-- ==== Sys2Proof/Machine/Conv.lean ====
section
/-! DEFINITION. Lane group 0x3: special functions and conversions (R193–R196). -/

namespace Sys2Proof.Machine

/-! ## Special functions (R193) -/

/-- The eight special functions. -/
inductive Sfu | recip | rsqrt | sqrt | exp2 | log2 | sin | cos | tanh
  deriving DecidableEq, Repr

/-- The result of a special function for operands that the table of R193 names; none where the exact value is rounded. -/
def sfuSpecial (k : Sfu) (fmt : FpFmt) (v : FVal) : Option (Nat × FpFlags) :=
  let zero (n : Bool) : Nat := fpEncodeMag fmt n 0
  let one (n : Bool) : Nat := fpEncodeMag fmt n 1
  match v with
  | .nan n q => some (fmt.canonNan n, { nv := q })
  | .inf n =>
    match k with
    | .recip => some (zero n, {})
    | .rsqrt => some (if n then invalidOp fmt else (zero false, {}))
    | .sqrt => some (if n then invalidOp fmt else (fmt.infBits false, {}))
    | .exp2 => some (if n then zero false else fmt.infBits false, {})
    | .log2 => some (if n then invalidOp fmt else (fmt.infBits false, {}))
    | .sin | .cos => some (invalidOp fmt)
    | .tanh => some (one n, {})
  | .fin n m =>
    if m = 0 then
      match k with
      | .recip | .rsqrt => some (fmt.infBits n, { dz := true })
      | .sqrt => some (zero n, {})
      | .exp2 | .cos => some (one false, {})
      | .log2 => some (fmt.infBits true, { dz := true })
      | .sin | .tanh => some (zero n, {})
    else if n && (k == .rsqrt || k == .sqrt || k == .log2) then some (invalidOp fmt)
    else none

/-- The value that a special function of a finite nonzero operand rounds, and the sign of an exact zero. -/
def sfuExact (k : Sfu) (x : ℚ) : ℚ × Bool :=
  match k with
  | .recip => (1 / x, false)
  | .rsqrt => (rsqrtSticky x, false)
  | .sqrt => (sqrtSticky x, false)
  | .exp2 => (exp2Exact x, false)
  | .log2 => (log2Exact x, false)
  | .sin => (sinPiExact x, x < 0)
  | .cos => (sinPiExact (x + 1 / 2), false)
  | .tanh => (if x < 0 then -tanhExact (-x) else tanhExact x, false)

/-- One element of a special function. -/
def sfuElem (k : Sfu) (fmt : FpFmt) (m : RMode) (ftz : Bool) (x : Nat) : Nat × FpFlags :=
  let v := ftzIn fmt ftz (fpDecode fmt x)
  match sfuSpecial k fmt v with
  | some r => r
  | none => let e := sfuExact k v.toRat; fpRound fmt m false ftz e.2 e.1

def execRecip (f : FpF) (d : Nat) (a : Src) (s : State) : Host.Outcome State Fault Refusal := fp1 s f d a (sfuElem .recip)
def execRsqrt (f : FpF) (d : Nat) (a : Src) (s : State) : Host.Outcome State Fault Refusal := fp1 s f d a (sfuElem .rsqrt)
def execSqrt (f : FpF) (d : Nat) (a : Src) (s : State) : Host.Outcome State Fault Refusal := fp1 s f d a (sfuElem .sqrt)
def execExp2 (f : FpF) (d : Nat) (a : Src) (s : State) : Host.Outcome State Fault Refusal := fp1 s f d a (sfuElem .exp2)
def execLog2 (f : FpF) (d : Nat) (a : Src) (s : State) : Host.Outcome State Fault Refusal := fp1 s f d a (sfuElem .log2)
def execSin (f : FpF) (d : Nat) (a : Src) (s : State) : Host.Outcome State Fault Refusal := fp1 s f d a (sfuElem .sin)
def execCos (f : FpF) (d : Nat) (a : Src) (s : State) : Host.Outcome State Fault Refusal := fp1 s f d a (sfuElem .cos)
def execTanh (f : FpF) (d : Nat) (a : Src) (s : State) : Host.Outcome State Fault Refusal := fp1 s f d a (sfuElem .tanh)

/-! ## Conversions (R194–R196) -/

/-- The floating format of a format code (R194); MXINT8 and the integers have none and take FP32's. -/
def cvtFmt (c : CvtFmt) : FpFmt :=
  match c with
  | .f64 => .fp64
  | .f16 => .fp16
  | .bf16 => .bf16
  | .e4m3 => .e4m3
  | .e5m2 => .e5m2
  | .e3m2 => .e3m2
  | .e2m3 => .e2m3
  | .e2m1 => .e2m1
  | _ => .fp32

/-- Signedness and width of an integer format code; registers of any format code. -/
def cvtSigned (c : CvtFmt) : Bool := match c with | .s32 | .s64 | .s16 | .s8 => true | _ => false
def cvtWidth (c : CvtFmt) : Nat :=
  match c with
  | .s64 | .n64 => 64
  | .s16 | .n16 => 16
  | .s8 | .n8 => 8
  | _ => 32
def cvtRegs (c : CvtFmt) : Nat := match c with | .f64 | .s64 | .n64 => 2 | _ => 1

/-- MOD[0] is SAT for these destinations, SATF for the others (R194). -/
def cvtIsSat (c : CvtFmt) : Bool := match c with | .f32 | .f64 | .f16 | .bf16 => true | _ => false

/-- Round of a value into the destination format with its SAT or SATF. -/
def cvtRound (f : CvtF) (mode : RMode) (v : FVal) : Nat × FpFlags :=
  let fmt := cvtFmt f.fd
  satIf fmt (cvtIsSat f.fd && f.sat) (fpConvert fmt mode (!cvtIsSat f.fd && f.sat) f.ftz v)

/-- A source value of a floating format code, under FTZ. -/
def cvtSrc (f : CvtF) (x : Nat) : FVal :=
  let fmt := cvtFmt f.fs
  ftzIn fmt f.ftz (fpDecode fmt (nbits x 0 fmt.width))

/-- One lane of a conversion with a v destination. -/
def cvtOp (s : State) (f : CvtF) (d : Nat) (l : List (Src × Nat)) (nd : Nat) (op : Warp → Nat → Nat × Word) :
    Host.Outcome State Fault Refusal :=
  laneOp s f.g f.la ((srcOpnds l).toV d nd) fun _ _ w k =>
    fout d nd (l.any fun x => (vread w x.1 x.2 k).2) (op w k)

/-- CVT (R195). -/
def execCvt (f : CvtF) (d : Nat) (a : Src) (s : State) : Host.Outcome State Fault Refusal :=
  cvtOp s f d [(a, cvtRegs f.fs)] (cvtRegs f.fd) fun w l =>
    let r := cvtRound f (RMode.ofRm f.rm) (cvtSrc f (vread w a (cvtRegs f.fs) l).1)
    (r.1, r.2.bits 0)

/-- CVTI (R70, R195): narrow results are extended to 32 bits. -/
def cvtiVal (f : CvtF) (x : Nat) : Nat × FpFlags :=
  let wd := cvtWidth f.fd
  let sg := cvtSigned f.fd
  let r := fpToInt (RMode.ofRm f.rm) (loOf sg wd) (hiOf sg wd) (cvtSrc f x)
  (ofI (if wd = 64 then 64 else 32) r.1, r.2)

def execCvti (f : CvtF) (d : Nat) (a : Src) (s : State) : Host.Outcome State Fault Refusal :=
  cvtOp s f d [(a, cvtRegs f.fs)] (cvtRegs f.fd) fun w l =>
    let r := cvtiVal f (vread w a (cvtRegs f.fs) l).1
    (r.1, r.2.bits 0)

/-- CVTF (R195): an integer rounded into a floating format. -/
def cvtfVal (f : CvtF) (x : Nat) : Nat × FpFlags :=
  let wd := cvtWidth f.fs
  let i := toI (cvtSigned f.fs) wd (nbits x 0 wd)
  cvtRound f (RMode.ofRm f.rm) (.fin (i < 0) (i.natAbs : ℚ))

def execCvtf (f : CvtF) (d : Nat) (a : Src) (s : State) : Host.Outcome State Fault Refusal :=
  cvtOp s f d [(a, cvtRegs f.fs)] (cvtRegs f.fd) fun w l =>
    let r := cvtfVal f (vread w a (cvtRegs f.fs) l).1
    (r.1, r.2.bits 0)

/-- CVTSR (R67, R195): stochastic rounding by C's low 16 bits. -/
def execCvtsr (f : CvtF) (d : Nat) (a c : Src) (s : State) : Host.Outcome State Fault Refusal :=
  cvtOp s f d [(a, 1), (c, 1)] 1 fun w l =>
    let r := cvtRound f (.rs (nbits (vread w c 1 l).1 0 16)) (cvtSrc f (vread w a 1 l).1)
    (r.1, r.2.bits 0)

/-- PKCVT (R195): two FP32 values into a 16-bit pair, or four into FP8 elements. -/
def execPkcvt (f : CvtF) (d : Nat) (a b : Src) (s : State) : Host.Outcome State Fault Refusal :=
  let n := match f.fd with | .e4m3 | .e5m2 => 2 | _ => 1
  cvtOp s f d [(a, n), (b, n)] 1 fun w l =>
    let x := (vread w a n l).1
    let y := (vread w b n l).1
    fpElems (cvtFmt f.fd) (2 * n) fun i =>
      cvtRound f (RMode.ofRm f.rm) (cvtSrc f (if i < n then elemOf 32 x i else elemOf 32 y (i - n)))

/-- emax of R77. -/
def mxEmax (c : CvtFmt) : Int :=
  match c with
  | .e4m3 => 8
  | .e5m2 => 15
  | .e3m2 => 4
  | .e2m3 => 2
  | .e2m1 => 2
  | _ => 0

/-- The scale of a granule of 32 values (R77): none if a value is NaN or infinite. -/
def mxScale (c : CvtFmt) (vs : List FVal) : Option Int :=
  if vs.any fun v => v.isNan || v.isInf then none
  else
    let m := vs.foldl (fun (m : ℚ) v => max m (if v.toRat < 0 then -v.toRat else v.toRat)) 0
    if m = 0 then some (-127) else some (max (-127) (min 127 (floorLog2 m - mxEmax c)))

/-- One element of a granule quantised at scale 2^X (R77). -/
def mxElem (c : CvtFmt) (mode : RMode) (x : Int) (v : FVal) : Nat × FpFlags :=
  match c with
  | .mxint8 =>
    let q := v.toRat / pow2 x * 64
    let a := if q < 0 then -q else q
    let r := roundMag mode (q < 0) a
    let big : Bool := 127 < r
    let m : Nat := if big then 127 else r
    (ofI 8 (if q < 0 then -(m : Int) else m), { ovf := big, nx := big || (r : ℚ) != a })
  | c => fpRound (cvtFmt c) mode true false v.neg (v.toRat / pow2 x)

/-- A granule: its scale and 32 elements with the flags raised (R77). -/
def mxGranule (c : CvtFmt) (mode : RMode) (vs : List FVal) : Nat × List Nat × FpFlags :=
  match mxScale c vs with
  | none => (0xFF, vs.map fun _ => 0, { nv := true })
  | some x =>
    let es := vs.map fun v => mxElem c mode x v
    ((x + 127).toNat, es.map fun e => e.1, es.foldl (fun f e => f.merge e.2) {})

/-- MXQ (R196): one granule per warp; lanes outside Active supply +0. -/
def execMxq (f : CvtF) (d : Nat) (a : Src) (s : State) : Host.Outcome State Fault Refusal :=
  laneOp s f.g f.la ((srcOpnds [(a, 1)]).toV d 1) fun _ c w l =>
    let vs := (List.range 32).map fun i => if c.act.getLsbD i then fpDecode .fp32 (vread w a 1 i).1 else .fin false 0
    let poison := (lanesOf c.act).any fun i => (vread w a 1 i).2
    let r := mxGranule f.fd (RMode.ofRm f.rm) vs
    fout d 1 poison (r.1 * 256 + r.2.1.getD l 0, r.2.2.bits 0)

/-- MXDQ (R196). -/
def mxdqVal (f : CvtF) (x : Nat) : Nat × FpFlags :=
  let sc := nbits x 8 8
  if sc = 0xFF then satIf .fp32 (cvtIsSat f.fd && f.sat) (FpFmt.fp32.canonNan false, {})
  else
    let p := pow2 ((sc : Int) - 127)
    match f.fs with
    | .mxint8 =>
      let i := toI true 8 (nbits x 0 8)
      cvtRound f (RMode.ofRm f.rm) (.fin (i < 0) ((i.natAbs : ℚ) / 64 * p))
    | c =>
      match fpDecode (cvtFmt c) (nbits x 0 (cvtFmt c).width) with
      | .fin n m => cvtRound f (RMode.ofRm f.rm) (.fin n (m * p))
      | v => cvtRound f (RMode.ofRm f.rm) v

def execMxdq (f : CvtF) (d : Nat) (a : Src) (s : State) : Host.Outcome State Fault Refusal :=
  cvtOp s f d [(a, 1)] 1 fun w l =>
    let r := mxdqVal f (vread w a 1 l).1
    (r.1, r.2.bits 0)

end Sys2Proof.Machine
end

● Work request: Copy the lines above exactly, from the very first through the one containing "(sinPiExact x, x < 0)", and include no other line.

● Written reply:
-- ==== Sys2Proof/Machine/Conv.lean ====
section
/-! DEFINITION. Lane group 0x3: special functions and conversions (R193–R196). -/

namespace Sys2Proof.Machine

/-! ## Special functions (R193) -/

/-- The eight special functions. -/
inductive Sfu | recip | rsqrt | sqrt | exp2 | log2 | sin | cos | tanh
  deriving DecidableEq, Repr

/-- The result of a special function for operands that the table of R193 names; none where the exact value is rounded. -/
def sfuSpecial (k : Sfu) (fmt : FpFmt) (v : FVal) : Option (Nat × FpFlags) :=
  let zero (n : Bool) : Nat := fpEncodeMag fmt n 0
  let one (n : Bool) : Nat := fpEncodeMag fmt n 1
  match v with
  | .nan n q => some (fmt.canonNan n, { nv := q })
  | .inf n =>
    match k with
    | .recip => some (zero n, {})
    | .rsqrt => some (if n then invalidOp fmt else (zero false, {}))
    | .sqrt => some (if n then invalidOp fmt else (fmt.infBits false, {}))
    | .exp2 => some (if n then zero false else fmt.infBits false, {})
    | .log2 => some (if n then invalidOp fmt else (fmt.infBits false, {}))
    | .sin | .cos => some (invalidOp fmt)
    | .tanh => some (one n, {})
  | .fin n m =>
    if m = 0 then
      match k with
      | .recip | .rsqrt => some (fmt.infBits n, { dz := true })
      | .sqrt => some (zero n, {})
      | .exp2 | .cos => some (one false, {})
      | .log2 => some (fmt.infBits true, { dz := true })
      | .sin | .tanh => some (zero n, {})
    else if n && (k == .rsqrt || k == .sqrt || k == .log2) then some (invalidOp fmt)
    else none

/-- The value that a special function of a finite nonzero operand rounds, and the sign of an exact zero. -/
def sfuExact (k : Sfu) (x : ℚ) : ℚ × Bool :=
  match k with
  | .recip => (1 / x, false)
  | .rsqrt => (rsqrtSticky x, false)
  | .sqrt => (sqrtSticky x, false)
  | .exp2 => (exp2Exact x, false)
  | .log2 => (log2Exact x, false)
  | .sin => (sinPiExact x, x < 0)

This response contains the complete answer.